Florida Eases the Way for Biosimilars

State-by-state, legislators are considering balance between ease of access and safety.

MICHAEL FITZHUGH

The Burrill Report

“The Florida legislature found that the longer they considered these bills, the more they realized the need to encourage, not impede, access to these therapies.”

Florida legislators have voted to enact a law allowing prescriptions for biologic medicines to be automatically substituted with lower-cost biosimilars, joining other states in easing future market access for the new therapies.

Biosimilars are similar, though not exact copies of original biologic therapies. The industry has argued that because even a miniscule change between a biologic and its biosimilar products might affect patients, the ability to substitute biosimilars for branded products should be restricted.

The Florida law will require records of biosimilar substitution be maintained to support safety monitoring, an element that will be important for building confidence in the therapeutics, but does not mandate a physician notification component, a provision advocated for by the Alliance for Safe Biologic Medicines, a group that represents companies that have the most to lose from biosimilar competition, such as Amgen and Roche’s Genentech.

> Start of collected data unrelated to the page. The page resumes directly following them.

-- ==== Sys2Proof/Laws/Events.lean ====
section
/-! SUPPORT. Everything that raising an event can do (R400): its flag stands, and nothing changes but the event unit, the
compact core's pending interrupts, the subscribers and the wake from DEEP PARK. -/

namespace Sys2Proof.Machine

/-- A state is itself. -/
@[simp] theorem onlyEvents_refl (s : State) : State.onlyEvents s s := ⟨rfl, fun _ h => h⟩

/-- Only what such a change may touch differs, and no flag falls. -/
theorem onlyEvents_mk {s t : State} (h : t = { s with
      ev := t.ev
      lad := { s.lad with ipend := t.lad.ipend }
      host := { s.host with subs := t.host.subs }
      sys := { s.sys with waking := t.sys.waking, wcause := t.sys.wcause } })
    (k : t.ev.flags = s.ev.flags) : State.onlyEvents s t :=
  ⟨h, fun e he => by unfold State.raised at *; rw [k]; exact he⟩

/-- Two such changes in a row. -/
theorem onlyEvents_trans {s t u : State} (h : State.onlyEvents s t) (k : State.onlyEvents t u) : State.onlyEvents s u := by
  unfold State.onlyEvents at *
  refine ⟨?_, fun e he => k.2 e (h.2 e he)⟩
  rw [k.1, h.1]

/-- A wake cause, by fields. -/
theorem wakeFrom_eq (c : Nat) (s : State) : wakeFrom c s = { s with sys := { s.sys with
    waking := (wakeFrom c s).sys.waking
    wcause := (wakeFrom c s).sys.wcause } } := by
  unfold wakeFrom; split <;> rfl

/-- A wake cause touches the wake alone. -/
theorem wakeFrom_onlyEvents (c : Nat) (s : State) : State.onlyEvents s (wakeFrom c s) := by
  unfold wakeFrom; split <;> apply onlyEvents_mk <;> rfl

/-- The flags after a delivery. -/
@[simp] theorem deliver_flags (e : Nat) (s : State) : (deliver e s).ev.flags = s.ev.flags := by
  unfold deliver
  dsimp only
  split
  · unfold wakeFrom
    split <;> (dsimp only; split <;> rfl)
  · dsimp only [id]
    split <;> rfl

/-- Delivery. -/
theorem deliver_onlyEvents (e : Nat) (s : State) : State.onlyEvents s (deliver e s) := by
  refine onlyEvents_mk ?_ (deliver_flags e s)
  unfold deliver
  dsimp only
  cases bit (evRoute s e) 9 <;> split
  case true.isTrue | false.isTrue => rw [wakeFrom_eq]; rfl
  all_goals rfl

/-- Raising an event. -/
theorem raise_onlyEvents (e : Nat) (s : State) : State.onlyEvents s (raise e s) := by
  have h : State.onlyEvents s { s with ev := { s.ev with flags := s.ev.flags ||| BitVec.ofNat 256 (2 ^ e) } } :=
    ⟨rfl, fun i hi => by unfold State.raised at *; simp only [BitVec.getLsbD_or, hi, Bool.true_or]⟩
  unfold raise
  split
  · dsimp only
    split
    · exact onlyEvents_trans h (deliver_onlyEvents _ _)
    · exact h
  · exact onlyEvents_refl s

/-- Raising an event of an axis. -/
theorem raiseAx_onlyEvents (a c : Nat) (s : State) : State.onlyEvents s (raiseAx a c s) := by
  refine onlyEvents_trans ?_ (raise_onlyEvents _ _); apply onlyEvents_mk <;> rfl

/-- Raising an event of a group. -/
theorem raiseGr_onlyEvents (g c : Nat) (s : State) : State.onlyEvents s (raiseGr g c s) := by
  refine onlyEvents_trans ?_ (raise_onlyEvents _ _); apply onlyEvents_mk <;> rfl

/-- The flag stands. -/
theorem raise_raised (e : Nat) (s : State) (h : evValid e = true) (hl : e < 256) : State.raised e (raise e s) := by
  have k : (s.ev.flags ||| BitVec.ofNat 256 (2 ^ e)).getLsbD e = true := by
    rw [BitVec.getLsbD_or, BitVec.getLsbD_ofNat, Nat.testBit_two_pow_self]
    simp [hl]
  unfold State.raised raise
  rw [if_pos h]
  dsimp only
  split
  · rw [deliver_flags]; exact k
  · exact k

/-! ### Field by field -/

@[simp] theorem raise_pending (e : Nat) (s : State) : (raise e s).pending = s.pending := by rw [(raise_onlyEvents e s).1]

@[simp] theorem raise_free (e : Nat) (s : State) : (raise e s).free = s.free := by rw [(raise_onlyEvents e s).1]

@[simp] theorem raise_tx (e : Nat) (s : State) : (raise e s).tx = s.tx := by rw [(raise_onlyEvents e s).1]

@[simp] theorem raise_cfg (e : Nat) (s : State) : (raise e s).cfg = s.cfg := by rw [(raise_onlyEvents e s).1]

@[simp] theorem raise_mem (e : Nat) (s : State) : (raise e s).mem = s.mem := by rw [(raise_onlyEvents e s).1]

@[simp] theorem raise_softErr (e : Nat) (s : State) : (raise e s).softErr = s.softErr := by rw [(raise_onlyEvents e s).1]

@[simp] theorem raise_hardErr (e : Nat) (s : State) : (raise e s).hardErr = s.hardErr := by rw [(raise_onlyEvents e s).1]

@[simp] theorem raise_ret (e : Nat) (s : State) : (raise e s).ret = s.ret := by rw [(raise_onlyEvents e s).1]

@[simp] theorem raise_axes (e : Nat) (s : State) : (raise e s).axes = s.axes := by rw [(raise_onlyEvents e s).1]

@[simp] theorem raise_groups (e : Nat) (s : State) : (raise e s).groups = s.groups := by rw [(raise_onlyEvents e s).1]

@[simp] theorem raise_ctlq (e : Nat) (s : State) : (raise e s).ctlq = s.ctlq := by rw [(raise_onlyEvents e s).1]

@[simp] theorem raise_inbuf (e : Nat) (s : State) : (raise e s).inbuf = s.inbuf := by rw [(raise_onlyEvents e s).1]

@[simp] theorem raise_clusters (e : Nat) (s : State) : (raise e s).clusters = s.clusters := by rw [(raise_onlyEvents e s).1]

@[simp] theorem raise_fbk (e : Nat) (s : State) : (raise e s).fbk = s.fbk := by rw [(raise_onlyEvents e s).1]

@[simp] theorem raise_ps (e : Nat) (s : State) : (raise e s).ps = s.ps := by rw [(raise_onlyEvents e s).1]

@[simp] theorem raise_link (e : Nat) (s : State) : (raise e s).link = s.link := by rw [(raise_onlyEvents e s).1]

@[simp] theorem raise_twin (e : Nat) (s : State) : (raise e s).twin = s.twin := by rw [(raise_onlyEvents e s).1]

@[simp] theorem raise_casc (e : Nat) (s : State) : (raise e s).casc = s.casc := by rw [(raise_onlyEvents e s).1]

@[simp] theorem raise_sag (e : Nat) (s : State) : (raise e s).sag = s.sag := by rw [(raise_onlyEvents e s).1]

@[simp] theorem raise_rcd (e : Nat) (s : State) : (raise e s).rcd = s.rcd := by rw [(raise_onlyEvents e s).1]

@[simp] theorem raise_boot (e : Nat) (s : State) : (raise e s).boot = s.boot := by rw [(raise_onlyEvents e s).1]

@[simp] theorem raise_masters (e : Nat) (s : State) : (raise e s).masters = s.masters := by rw [(raise_onlyEvents e s).1]

@[simp] theorem raise_pdc (e : Nat) (s : State) : (raise e s).pdc = s.pdc := by rw [(raise_onlyEvents e s).1]

@[simp] theorem raise_sys_hstate (e : Nat) (s : State) : (raise e s).sys.hstate = s.sys.hstate := by rw [(raise_onlyEvents e s).1]

@[simp] theorem raise_sys_round (e : Nat) (s : State) : (raise e s).sys.round = s.sys.round := by rw [(raise_onlyEvents e s).1]

@[simp] theorem raise_sys_roundRan (e : Nat) (s : State) : (raise e s).sys.roundRan = s.sys.roundRan := by rw [(raise_onlyEvents e s).1]

@[simp] theorem raise_sys_epoch (e : Nat) (s : State) : (raise e s).sys.epoch = s.sys.epoch := by rw [(raise_onlyEvents e s).1]

@[simp] theorem raise_sys_pwr (e : Nat) (s : State) : (raise e s).sys.pwr = s.sys.pwr := by rw [(raise_onlyEvents e s).1]

@[simp] theorem raise_sys_ms (e : Nat) (s : State) : (raise e s).sys.ms = s.sys.ms := by rw [(raise_onlyEvents e s).1]

@[simp] theorem raise_sys_inReset (e : Nat) (s : State) : (raise e s).sys.inReset = s.sys.inReset := by rw [(raise_onlyEvents e s).1]

@[simp] theorem raise_sys_lockedFrom (e : Nat) (s : State) : (raise e s).sys.lockedFrom = s.sys.lockedFrom := by rw [(raise_onlyEvents e s).1]

@[simp] theorem raise_lad_cores (e : Nat) (s : State) : (raise e s).lad.cores = s.lad.cores := by rw [(raise_onlyEvents e s).1]

@[simp] theorem raise_lad_slices (e : Nat) (s : State) : (raise e s).lad.slices = s.lad.slices := by rw [(raise_onlyEvents e s).1]

@[simp] theorem raise_lad_mbox (e : Nat) (s : State) : (raise e s).lad.mbox = s.lad.mbox := by rw [(raise_onlyEvents e s).1]

@[simp] theorem raise_lad_held (e : Nat) (s : State) : (raise e s).lad.held = s.lad.held := by rw [(raise_onlyEvents e s).1]

@[simp] theorem raise_host_window (e : Nat) (s : State) : (raise e s).host.window = s.host.window := by rw [(raise_onlyEvents e s).1]

@[simp] theorem raise_host_waiting (e : Nat) (s : State) : (raise e s).host.waiting = s.host.waiting := by rw [(raise_onlyEvents e s).1]

@[simp] theorem raise_host_credits (e : Nat) (s : State) : (raise e s).host.credits = s.host.credits := by rw [(raise_onlyEvents e s).1]

@[simp] theorem raise_host_out (e : Nat) (s : State) : (raise e s).host.out = s.host.out := by rw [(raise_onlyEvents e s).1]

/-- An axis is as it was when an event is raised. -/
@[simp] theorem getAx_raise (e : Nat) (s : State) (a : Nat) : getAx (raise e s) a = getAx s a := by simp [getAx]

/-- A group is as it was when an event is raised. -/
@[simp] theorem getGr_raise (e : Nat) (s : State) (g : Nat) : getGr (raise e s) g = getGr s g := by simp [getGr]

@[simp] theorem getAx_raiseAx (a c : Nat) (s : State) (b : Nat) : getAx (raiseAx a c s) b = getAx s b := by simp [raiseAx, getAx]

@[simp] theorem getGr_raiseGr (g c : Nat) (s : State) (h : Nat) : getGr (raiseGr g c s) h = getGr s h := by simp [raiseGr, getGr]

end Sys2Proof.Machine
end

“The Florida legislature found that the longer they considered these bills, the more they realized the need to encourage, not impede, access to these therapies,” says Ralph Neas, president and CEO of the Generic Pharmaceutical Association.

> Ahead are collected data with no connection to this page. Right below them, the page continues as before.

-- ==== Sys2Proof/Laws/StorageUnits.lean ====
section
/-! SUPPORT. What the operations of axes, feedback, power stages, profiles and groups do to the queue, SRAM, flash and fuse cells: nothing, or what keeps them well formed. -/

set_option linter.unusedSimpArgs false

namespace Sys2Proof.Machine

/-! ### Ops -/

@[simp] theorem setAx_storage (s : State) (a : Nat) (x : Axis) : storage (setAx s a x) = storage s :=
  by simp [setAx, *]

@[simp] theorem modAx_storage (s : State) (a : Nat) (f : Axis → Axis) : storage (modAx s a f) = storage s :=
  by simp [modAx, *]

@[simp] theorem modCtl_storage (s : State) (a : Nat) (f : AxCtl → AxCtl) : storage (modCtl s a f) = storage s :=
  by simp [modCtl, *]

@[simp] theorem modPred_storage (s : State) (a : Nat) (f : AxPred → AxPred) : storage (modPred s a f) = storage s :=
  by simp [modPred, *]

@[simp] theorem modStage_storage (s : State) (a : Nat) (f : AxStage → AxStage) : storage (modStage s a f)
    = storage s := by simp [modStage, *]

@[simp] theorem modFb_storage (s : State) (a : Nat) (f : AxFb → AxFb) : storage (modFb s a f) = storage s :=
  by simp [modFb, *]

@[simp] theorem setGr_storage (s : State) (g : Nat) (x : Group) : storage (setGr s g x) = storage s :=
  by simp [setGr, *]

@[simp] theorem modGr_storage (s : State) (g : Nat) (f : Group → Group) : storage (modGr s g f) = storage s :=
  by simp [modGr, *]

@[simp] theorem modProf_storage (s : State) (o : Owner) (f : Prof → Prof) : storage (modProf s o f) = storage s :=
  by unfold modProf; (repeat' split) <;> simp [*]

@[simp] theorem modCh_storage (s : State) (ch : Nat) (f : Chan → Chan) : storage (modCh s ch f) = storage s :=
  by simp [modCh, *]

@[simp] theorem modNode_storage (s : State) (ch n : Nat) (f : NodeSt → NodeSt) : storage (modNode s ch n f)
    = storage s := by simp [modNode, *]

@[simp] theorem modBrk_storage (s : State) (b : Nat) (f : Brake → Brake) : storage (modBrk s b f) = storage s :=
  by simp [modBrk, *]

@[simp] theorem modMs_storage (s : State) (m : Master) (f : MasterSt → MasterSt) : storage (modMs s m f)
    = storage s := by simp [modMs, *]

@[simp] theorem State_tick_storage (s : State) : storage (State.tick s) = storage s := by simp [State.tick, *]

@[simp] theorem send_storage (t : Tx) (s : State) : storage (send t s) = storage s := by simp [send, *]

theorem memPut_storage (s0 : State) (a : Nat) (bs : List Byte) (s : State) (hK : Storage.Kept (storage s0)
    (storage s)) : Storage.Kept (storage s0) (storage (memPut a bs s)) :=
  by exact ⟨hK.1, fun x => mwrite_wf _ _ _ _ (hK.2.1 x), hK.2.2⟩

theorem memPutW_storage (s0 : State) (a : Nat) (w : Word) (s : State) (hK : Storage.Kept (storage s0) (storage s))
    : Storage.Kept (storage s0) (storage (memPutW a w s)) := by exact memPut_storage s0 a _ s hK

Indiana’s legislature adjourned on April 26 without passing biosimilar legislation, a bill that critics such as the Generic Pharmaceutical Association say would have been restrictive of substitution. Similarly, Colorado's legislature dropped consideration of a biosimilar bill with onerous provisions that had passed the House, effectively killing it for that body’s current session.

To date, according to the Generic Pharmaceutical Association, only North Dakota has passed the type of legislation sought by the Alliance for Safe Biologic Medicines. “Virginia and Utah have passed such laws, but they are constrained by a sunset clause, which most experts believe will render the restrictive sections moot before biosimilars come to market,” says the Association.

In addition to Florida and Indiana, five other states have considered legislation that could make access to biosimilars more cumbersome for patients, including Arizona, Maryland, Mississippi, Nevada and Washington. But none of those states moved to enact laws on the matter. Arkansas has decided to further review the issue of biosimilars. Meanwhile, legislation currently is under consideration in California, Illinois, Massachusetts, Oregon, Pennsylvania and Texas.

Members of the The Lupus Foundation of Florida applauded the legislative action there, saying that “setting up a framework for patients to access biosimilars at pharmacy counters and ensuring the safe substitution and tracking of these highly complex products now—rather than down the road—makes sense.”